Note that different colored dye formers may be used for the thermal image layers of the two sheets 12. As a result, different colored copies may be produced by a single ulti- copy form 10 as discussed below.

It is important to point out that the amount of heat transmitted by the sheets 12, 14, and 16 may be varied by using different papers for the sheets which have different thermal conductivity properties. Therefore, copies of different colors may be made by varying the thermal conductivity of the imaging sheets 12 and by applying to the sheets 12 thermal image layers having different colored dye formers and different colored developers. In this way, for example, the original copy formed by top sheet 14 may be followed by a red copy and a blue copy, or vice versa. The melting points of the developers determine the thermal sensitivity of the imaging sheets 12. By varying the melting points of the developers, using different colored dye formers, and varying the thermal conductivity of the imaging sheets 12, the multi-copy form 10. may be used to provide copies of any desirable color.

If more than one imaging sheet 12 is used (e.g., see FIG. 4) , the upper sheets 12 and 14 preferably have high thermal conductivity properties, and are preferably thin and dense. Note that any number of imaging sheets 12 may be used (e.g., more than the two sheets shown in FIG. 4). In addition, the melting points of the color developers used for the thermal image layers of the sheets 12 preferably are:

blue = 118° C; red = 215° C; and green = 216° C.
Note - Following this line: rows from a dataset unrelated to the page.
-- ==== Sys2Proof/Machine/Types.lean ====
section
/-! DEFINITION. The data types the state is built from: tokens (R59–R62), causes (R385), registers with poison, threads (R330), A-bay contexts (R204), stream units (R245), stairs (R157), banks (R193–R203), galleries (R265–R283), commands (R174), regions (R361–R384), arcade traffic (R132–R156) and the host side (R430–R440). -/

namespace Sys2Proof.Machine

/-- R12, R385: the closed list of fault causes. -/
inductive Cause where
  | none | nopage | prot | range | key | window | deadpeer | peerlevel | poisonuse | shape
  | illegal | cfg | spillfull | watchdog | check | ecc | budget | depth | align
  deriving DecidableEq, Repr

/-- R59: the eight kinds of token. -/
inductive TokKind where
  | data | stop | done | marker | roundEnd | drain | snapshot | skip
  deriving DecidableEq, Repr

/-- R59: a token, its 24-bit header field by field and its payload. -/
structure Token where
  kind    : TokKind := .data
  level   : BitVec 3 := 0
  ctx     : BitVec 2 := 0
  round   : BitVec 4 := 0
  poison  : Bool := false
  chan    : BitVec 4 := 0
  width   : BitVec 3 := 0
  beat    : BitVec 4 := 0
  payload : W64 := 0
  deriving DecidableEq, Repr

/-- R26: a return-lane token: level 0 a skip, level 7 an echo (R248). -/
structure RTok where
  ctx   : Nat
  level : BitVec 3
  coord : W32
  deriving DecidableEq, Repr

/-- R330: a 64-bit register with its poison bit. -/
structure Reg64 where
  v : W64 := 0
  poison : Bool := false
  deriving DecidableEq, Repr

/-- R330: a predicate with its poison bit. -/
structure PBit where
  v : Bool := false
  poison : Bool := false
  deriving DecidableEq, Repr

/-- R330, R347: a command register, its poison bit and the quarters rewritten since the bit was set. -/
structure CReg where
  v : BitVec 128 := 0
  poison : Bool := false
  fresh : BitVec 4 := 0
  deriving DecidableEq, Repr

/-- R204, R211: a 32-bit value with its poison bit. -/
structure PW32 where
  v : W32 := 0
  poison : Bool := false
  deriving DecidableEq, Repr

/-- R211: what a slot of a block holds. -/
inductive SlotVal where
  | null
  | val (w : PW32)
  deriving DecidableEq, Repr

/-- R353: a watch-table entry. -/
structure Watch where
  va : W64 := 0
  pa : Nat := 0
  peer : Option Nat := none
  armed : Bool := false
  cause : Nat := 0
  deriving DecidableEq, Repr

/-- R100: the kind of an access. R98 `ex` governs fetches. -/
inductive AccKind where
  | read | write | atomic | exec
  deriving DecidableEq, Repr

/-- R101: a translation-buffer entry of a translate unit or a landing core. -/
structure TlbEnt where
  root : BitVec 37
  va   : Nat
  psz  : Nat
  pte  : W64
  pin  : Option Nat := none
  deriving DecidableEq, Repr

/-- Who issued an access to memory. -/
inductive Issuer where
  | thread (hall ctx : Nat)
  | stair (hall port ctx : Nat)
  | engine (hall ticket : Nat)
  | host (rid : Nat)
  deriving DecidableEq, Repr

/-- R305, R306: an access issued and not yet performed at its owning memory edge. -/
structure Pend where
  who   : Issuer
  pa    : Nat
  key   : Nat
  rem   : Option Nat := none
  size  : Nat
  data  : List Byte
  /-- an atomic: its operation -/
  atomic : Option Nat := none
  /-- the element of an atomic of a stair -/
  tag : Nat := 0
  filling : Bool := false
  cls   : Nat := 0
  poison : Bool := false
  va    : W64 := 0
  /-- R168: places of the data that a merged write leaves alone -/
  skip  : List Nat := []
  deriving DecidableEq, Repr

/-- R330: a landing-core thread. Every item is saved and restored with its context. -/
structure Thread where
  /-- R330: the thread exists (its slot is live and its region has not completed). Reset false. -/
  live : Bool := false
  /-- R330 x0–x31, 64 bits and a poison bit each. Reset 0 (R330). -/
  x : Tab Reg64 := []
  /-- R330 p0–p7, a bit and a poison bit each. Reset 0 (R330); p0 reads 1. -/
  p : Tab PBit := []
  /-- R330 c0–c7, 128 bits and a poison bit each. Reset 0 (R330). -/
  c : Tab CReg := []
  /-- R330, R351 sh0–sh3, 64 bits each. Reset 0 (R330). -/
  sh : Tab W64 := []
  /-- R330, R353 m0–m15. Reset disarmed (R330). -/
  m : Tab Watch := []
  /-- R330 `pc`, 64 bits. Reset: the entry address at first switch; 0 before (DESIGN CHOICE, log 2). -/
  pc : W64 := 0
  /-- R333 `estat.pl`: true at pl1. Reset pl0 (R330). -/
  pl : Bool := false
  /-- R333 `estat.ppl`. Reset 0 (R330). -/
  ppl : Bool := false
  /-- R333 `estat.ie`. Reset 0 (R330); set at placement (R369). -/
  ie : Bool := false
  /-- R333 `epc`, 56 bits of 64. Reset 0 (R330). -/
  epc : W64 := 0
  /-- R333 `ecause`, 64 bits. Reset 0 (R330). -/
  ecause : W64 := 0
  /-- R333 `einfo`, 64 bits. Reset 0 (R330). -/
  einfo : W64 := 0
  /-- R333 `ebase`, 56 bits of 64, bits 1:0 zero. Reset 0 (R330). -/
  ebase : W64 := 0
  /-- R333 `escr`, 64 bits. Reset 0 (R330). -/
  escr : W64 := 0
  /-- R357 `own[n]`, the arrival counters; an absent key is invalid. Reset invalid (R330). -/
  own : Tab Nat := []
  /-- R335: the token queue, at most 64. Reset empty (R330). -/
  toks : List Token := []
  /-- R434: the ingress channel of each token of the queue, 0 for none. -/
  tokChans : List Nat := []
  /-- R334: the report queue, at most 32. Reset empty (R330). -/
  reps : List (BitVec 512) := []
  /-- R336 `rcbva`, 56 bits. Reset 0 (DESIGN CHOICE, log 2); set at placement (R369). -/
  rcbva : W64 := 0
  /-- R336 `lroot`, 37 bits. Reset 0 (DESIGN CHOICE, log 2); set at placement (R369). -/
  lroot : BitVec 37 := 0
  /-- R336 `hmsel`, 6 bits. Reset 0 (DESIGN CHOICE, log 2). -/
  hmsel : BitVec 6 := 0
  /-- R336: writes of `hmsk` on their way to bays, oldest first: bay and masks. Reset none. -/
  hmOut : List (Nat × W64) := []
  /-- R336 `sfsel`, 6 bits. Reset 0 (DESIGN CHOICE, log 2). -/
  sfsel : BitVec 6 := 0
  /-- R336 `mwsel`, bits 15:3. Reset 0 (DESIGN CHOICE, log 2). -/
  mwsel : W64 := 0
  /-- R336 `instret`, 64 bits. Reset 0 (DESIGN CHOICE, log 2). -/
  instret : W64 := 0
  /-- R334, R355: cycles that the `mwait` at an address has still to wait, 0 once run out; keyed by the address, since a report's handler may
  run an `mwait` of its own. Reset none. -/
  mwLeft : Tab Nat := []
  /-- R355: the context was saved while the thread waited in the `mwait` at this address, which ends with cause 4 and entry 0. Reset none. -/
  mwSaved : Option W64 := none
  /-- R355: the thread waits in an `mwait` that writes this register. -/
  mwD : Option (BitVec 5) := none
  /-- R198, R331: a synchronising read is parked at a bank, or a remote access has not been answered. -/
  parked : Bool := false
  /-- R198, R137: the value a parked synchronising read or a remote access has been served with. -/
  served : Option Reg64 := none
  /-- R331: registers that outstanding loads of a peer's memory have still to write, at most eight. Reset none. -/
  loads : List Nat := []
  /-- R342: the double words that an `ldm` or `cld` of a peer's memory has received so far. -/
  got : List Reg64 := []
  /-- R331: the word of the instruction that is in hand: it is fetched once, and again only after it has retired, trapped or been
  abandoned for a report. Reset none. -/
  ir : Option W32 := none
  /-- R333: a double fault stopped the thread. -/
  dead : Bool := false
  /-- R331, R382: the thread waits in `wfi`. -/
  inWfi : Bool := false
  /-- R403: the thread waits in `await` (3) or in `cstat.wait` (4); 0 in neither. -/
  inWait : Nat := 0
  deriving DecidableEq, Repr

/-- R204: a vector register: 1,024 bits, 32 word-poison bits, a flag word. -/
structure VReg where
  v : BitVec 1024 := 0
  pois : BitVec 32 := 0
  fl : BitVec 6 := 0
  deriving DecidableEq, Repr

/-- R204, R48, R49: a long accumulator: the cell and its anchor. -/
structure Lacc where
  cell : BitVec 128 := 0
  anchor : BitVec 12 := 0
  deriving DecidableEq, Repr

/-- R234: what follows the retiring block. -/
inductive BlkNext where
  | undecided
  | frame (f : Nat)
  | endTask
  | bad
  deriving DecidableEq, Repr

/-- R209–R213: the active block of a task. -/
structure Block where
  frame : Nat := 0
  /-- R211: slots filled, keyed 3 × index + (0 left, 1 right, 2 predicate). -/
  slots : Tab SlotVal := []
  /-- R213: instructions that have fired or been nullified. -/
  fired : List Nat := []
  /-- R213: instructions whose result has still to return from the bank. -/
  inflight : List Nat := []
  /-- R213: register writes waiting for retirement: register, instruction index, value. -/
  regw : List (Nat × Nat × PW32) := []
  next : BlkNext := .undecided
  deriving DecidableEq, Repr

/-- R204: the running task. -/
structure Task where
  hent : Nat
  last : Token
  blk  : Block := {}
  /-- R204: the ordered unit's position: beats that a `vput` or `vget` has moved so far. -/
  pos  : Nat := 0
  /-- R226: lanes of the vector load in progress that have been read: lane and value -/
  got  : List (Nat × PW32) := []
  deriving DecidableEq, Repr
It is important to note that the melting points of the color developers may be varied as desired. The scope of this invention is not intended to be limited by the ranges used for the melting temperatures of the color developers, and/or for the thermal conductivity of sheets 12, 14 and 16. While some particular, preferred thermally-sensitive layers have been disclosed, others which are known and which have been disclosed in the literature may be used. In general, high-sensitivity, heat-responsive color toners, yielding maximum density of color with the least amount of heat, should be used.
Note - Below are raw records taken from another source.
-- ==== Sys2Proof/Machine/Merge.lean ====
section
/-! DEFINITION. The intersecter, the unioner and the repeater (R237, R251–R253). -/

namespace Sys2Proof.Machine

/-- R251: inputs of an intersecter or unioner. -/
def nIn (w : W64) : Nat := bitsN w 57 56 + 1

/-- R251: the level at which a head stands as a stop: a held barrier counts as a stop of a level above 7. -/
def stopLevel (t : Token) : Nat := if t.kind == .stop then t.level.toNat else 8

/-- R237: a data token that a comparing unit discards: the cause is not its poison. -/
def SCtx.breaks237 (u : SCtx) (n : Nat) (i : Nat) (t : Token) : Bool :=
  !t.poison && (t.crd == sentinel || n ≤ t.crd.toNat || (match Tab.find u.lastC i with
    | some c => t.crd.ule c
    | none => false))

/-- Takes the head of an input of a comparing unit, and remembers its coordinate or counts its stop. -/
def SCtx.takeCmp (u : SCtx) (i : Nat) : SCtx :=
  match u.head i with
  | none => u
  | some t =>
    let v := u.take i
    if t.kind == .data then (if t.poison then v else { v with lastC := Tab.put v.lastC i t.crd })
    else if t.kind == .stop then
      { v with stops := Tab.upd v.stops i 0 (· + 1), lastC := Tab.del v.lastC i, logged := v.logged.erase i,
               endSkip := v.endSkip.erase i }
    else v

/-- R242: the least gap for which an intersecter sends a skip; none without `skipcfg`. -/
def skipGap (ws : List W64) : Option Nat := (cfgWord ws 0x0F).map fun w => max (bitsN w 57 42) 1

/-- R248, R251: sends a skip on an input's return lane. -/
def State.skipOn (s : State) (i : Nat) (t : W32) : State :=
  s.sendLane s.focus.hall s.focus.elem s.focus.ctx (inputChan s.myWords i) 0 t

/-- R248: sends the echo of the stops taken from an input. -/
def State.echoOn (s : State) (i : Nat) : State :=
  if (skipGap s.myWords).isSome then
    s.sendLane s.focus.hall s.focus.elem s.focus.ctx (inputChan s.myWords i) 7 (Tab.get s.myUnit.stops i 0)
  else s

/-- The first input whose head satisfies a test. -/
def SCtx.firstHead (u : SCtx) (n : Nat) (f : Nat → Token → Bool) : Option (Nat × Token) :=
  ((List.range n).filterMap fun i => (u.head i).map fun t => (i, t)).find? fun p => f p.1 p.2

/-- Sends one token on each of several outputs and then changes the unit; waits while they cannot all leave. -/
def State.emitAll (s : State) (ts : List (Nat × Token)) (f : State → State) : Res :=
  match s.sendOuts ts with
  | none => waits s
  | some s => .next (f s)

/-- R251: only stops and held barriers stand at the heads: a stop of the lowest level leaves, and the stops of it are taken. -/
def stopStep (s : State) (n outs : Nat) : Res :=
  let u := s.myUnit
  let ls := (List.range n).map fun i => ((u.head i).map stopLevel).getD 8
  let m := ls.foldl min 8
  let hit := (List.range n).filter fun i => ls.getD i 8 = m
  let tok := (u.firstHead n fun _ t => stopLevel t = m).map (·.2)
  if m = 8 then waits s
  else s.emitAll ((List.range outs).map fun k => (k, { s.stopTok m with round := (tok.map (·.round)).getD 0 })) fun s =>
    hit.foldl (fun s i => (s.updMyUnit fun u => u.takeCmp i).echoOn i) s

/-- R237, R241, R251: what both units do before they compare: discard what they cannot use, and pass poison on. -/
def mergeFirst (s : State) (n outs : Nat) (rest : Res) : Res :=
  let u := s.myUnit
  match u.firstHead n fun _ t => t.badWidth with
  | some (i, t) => .next ((s.updMyUnit fun u => u.take i).unitReport .cfg t)
  | none =>
    match u.firstHead n fun i t => t.kind == .data && u.breaks237 (boundOf s.myWords) i t with
    | some (i, _) =>
      let s' := if u.logged.contains i then s else s.unitLog .range
      .next (s'.updMyUnit fun u => { u.take i with logged := setIns u.logged i })
    | none =>
      if (List.range n).any fun i => (u.head i).isNone then waits s
      else match u.firstHead n fun _ t => t.kind == .data && t.poison with
        | some (i, t) => s.emitAll ((List.range outs).map fun k => (k, t)) fun s => s.updMyUnit fun u => u.takeCmp i
        | none => rest

/-- R251: one step of an intersecter. -/
def execIsectStep (s : State) : Res :=
  let u := s.myUnit
  let n := nIn s.myModeWord
  if !s.unitRuns || s.myMode != 0x03 then waits s
  else mergeFirst s n n (
    let heads := (List.range n).filterMap u.head
    let datas := (List.range n).filter fun i => (u.head i).any fun t => t.kind == .data
    if heads.all Token.isBarrier then waits s
    else if datas.length = n then
      let cmax := heads.foldl (fun m t => max m t.crd.toNat) 0
      if heads.all fun t => t.crd.toNat = cmax then
        s.emitAll (heads.mapIdx fun k t => (k, { s.pairTok k t.level t.crd t.crdVal false with round := t.round })) fun s =>
          (List.range n).foldl (fun s i => s.updMyUnit fun u => u.takeCmp i) s
      else
        let low := datas.filter fun i => (u.head i).any fun t => t.crd.toNat < cmax
        .next (low.foldl (fun s i =>
          let c := ((u.head i).map (·.crd.toNat)).getD 0
          let s := s.updMyUnit fun u => u.takeCmp i
          match skipGap s.myWords with
          | some g => if g ≤ cmax - c then s.skipOn i (w32 cmax) else s
          | none => s) s)
    else if !datas.isEmpty then
      .next (datas.foldl (fun s i =>
        let fresh := !s.myUnit.endSkip.contains i
        let s := s.updMyUnit fun u => { u.takeCmp i with endSkip := setIns u.endSkip i }
        if fresh && (skipGap s.myWords).isSome then s.skipOn i sentinel else s) s)
    else stopStep s n n)

/-- R251: one step of a unioner. -/
def execUnionStep (s : State) : Res :=
  let u := s.myUnit
  let w := s.myModeWord
  let n := nIn w
  let pm := bitB w 23
  let outs := if pm then n + 1 else n
  let fill := w32 (bitsN w 55 24)
  if !s.unitRuns || s.myMode != 0x04 then waits s
  else mergeFirst s n outs (
    let datas := (List.range n).filterMap fun i => (u.head i).bind fun t => if t.kind == .data then some (i, t) else none
    if ((List.range n).filterMap u.head).all Token.isBarrier then waits s
    else match datas with
      | [] => stopStep s n outs
      | (_, t0) :: _ =>
        let cmin := datas.foldl (fun m p => min m p.2.crd.toNat) t0.crd.toNat
        let hit := datas.filter fun p => p.2.crd.toNat = cmin
        let lead := ((hit.head?).map (·.2)).getD t0
        let vals := (List.range n).map fun k =>
          let v := match hit.find? (fun p => p.1 == k) with
            | some p => p.2.crdVal
            | none => fill
          (k, { s.pairTok k lead.level (w32 cmin) v false with round := lead.round })
        let mask := hit.foldl (fun m p => m + 2 ^ p.1) 0
        let ms := if pm then [(n, { s.pairTok n lead.level (w32 cmin) (w32 mask) false with round := lead.round })] else []
        s.emitAll (vals ++ ms) fun s => hit.foldl (fun s p => s.updMyUnit fun u => u.takeCmp p.1) s)

/-- R253: one step of a repeater. -/
def execRepeatToken (s : State) : Res :=
  let u := s.myUnit
  let rl := bitsN s.myModeWord 57 55
  let valueOf (t : Token) : PW32 := { v := t.crdVal, poison := t.poison }
  -- the head of i1, where it is a value
  let value := (u.head 1).bind fun t => if t.kind == .data && !t.badWidth then some (valueOf t) else none
  if !s.unitRuns || s.myMode != 0x05 then waits s
  else match u.firstHead 2 fun _ t => t.badWidth with
  | some (i, t) => .next ((s.updMyUnit fun u => u.take i).unitReport .cfg t)
  | none =>
    if (u.head 1).any fun t => t.kind == .stop then .next (s.updMyUnit fun u => u.take 1)
    else match u.head 0 with
      | none => waits s
      | some t =>
        if t.isBarrier then
          if value.isSome then
            let s' := if u.logged.contains 1 then s else s.unitLog .cfg
            .next (s'.updMyUnit fun u => { u.take 1 with logged := setIns u.logged 1 })
          else waits s
        else if t.kind == .data then
          match u.held, value with
          | none, none => waits s
          | none, some v => .next (s.updMyUnit fun u => { u.take 1 with held := some v, rnd := u.rnd })
          | some v, _ =>
            s.emit 0 { s.pairTok 0 t.level t.crd v.v (t.poison || v.poison) with round := t.round } fun u => u.take 0
        else if rl ≤ t.level.toNat then
          match u.held, value with
          | none, none => waits s
          | none, some v => .next (s.updMyUnit fun u => { u.take 1 with held := some v, rnd := u.rnd })
          | some _, _ => s.emit 0 t fun u => { u.take 0 with held := none }
        else s.emit 0 t fun u => u.take 0

end Sys2Proof.Machine
end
The above description discloses the preferred embodiments of the present invention. However, persons of ordinary skill in the art are capable of numerous modifications once taught these principles. Thus, by way of example and not of limitation, instead of using a multiple-layer form or multiple-sheet form with the lowermost layer usually serving heat insulation functions, this lowermost layer may be eliminated, with the adjacent roller being held at a somewhat cooler temperature and/or using thermal copier paper which has low thermal transmissive properties either by being relatively thick, or by the composition of the paper. It may also be noted that the multiple layers or sheets may be secured together only along a limited area or along one edge by the pressure-sensitive adhesive or in any other desirable manner.

Accordingly, it will be understood by those skilled in the art that changes in form and details may be made to the above-described embodiments without departing from the spirit and scope of the invention.